PROBLEM DESCRIPTION:
In the records below, some lines hold the word "outside". Copy each of those lines.

RECORDS SHOWN:

Segment Open

-- ==== Sys2Proof/Machine/Observer.lean ====
section
/-! DEFINITION. The display observer (R207 to R212), outside the block: what the display shows, read
from the whole-byte transfers. -/

namespace Sys2Proof.Machine

/-- The address lies in one of the four visible rows of `cols` columns (R67, R209). -/
def visible (cols : Nat) (a : BitVec 7) : Bool :=
  [0x00, 0x40, 0x10, 0x50].any fun off => decide (off ≤ a.toNat ∧ a.toNat < off + cols)

/-- Clear: every cell blank, the address 0 (R208, R210). -/
def Observer.clear (c : Config) (o : Observer) : Observer :=
  { o with dd := Memory.filled c.glyphBlank, ac := 0 }

/-- A data byte while tracking (R209). -/
def observeData (c : Config) (d : Byte) (o : Observer) : Observer :=
  if visible c.lcdCols o.ac then { o with dd := o.dd.write o.ac d, ac := o.ac + 1#7 }
  else { o with st := .lost }

/-- The commands that the observer knows and that change nothing (R210). -/
def quietCommands (c : Config) : List Byte :=
  [c.cmdCursorOff, c.cmdModeFull, c.cmdModeReduced, c.cmdHs0, c.cmdHs1, c.cmdHs2]

/-- A command byte while tracking, first match wins (R210, R211). -/
def observeCommand (c : Config) (b : Byte) (o : Observer) : Observer :=
  if b = c.cmdClear then o.clear c
  else if b &&& 0x80#8 = c.cmdSetCursor then { o with ac := b.extractLsb' 0 7 }
  else if b ∈ quietCommands c then o
  else { o with st := .lost }

/-- One `Xfer(rs, byte)` event as the observer takes it (R208 to R211). -/
def observe (c : Config) (rs : Bool) (byte : Byte) (o : Observer) : Observer :=
  match o.st with
  | .lost => o
  | .unset => if !rs && byte == c.cmdClear then { o.clear c with st := .tracking } else o
  | .tracking => if rs then observeData c byte o else observeCommand c byte o

/-- The glyph shown at a row and column (R212): none outside the geometry or while the observer does
not track. -/
def shownGlyph (c : Config) (o : Observer) (row col : BitVec 8) : Option Byte :=
  if o.st = .tracking then (ddramAddr c.lcdCols row col).map o.dd.read else none

end Sys2Proof.Machine
end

Segment Closed

TASK RESPONSE:
/-! DEFINITION. The display observer (R207 to R212), outside the block: what the display shows, read
/-- The glyph shown at a row and column (R212): none outside the geometry or while the observer does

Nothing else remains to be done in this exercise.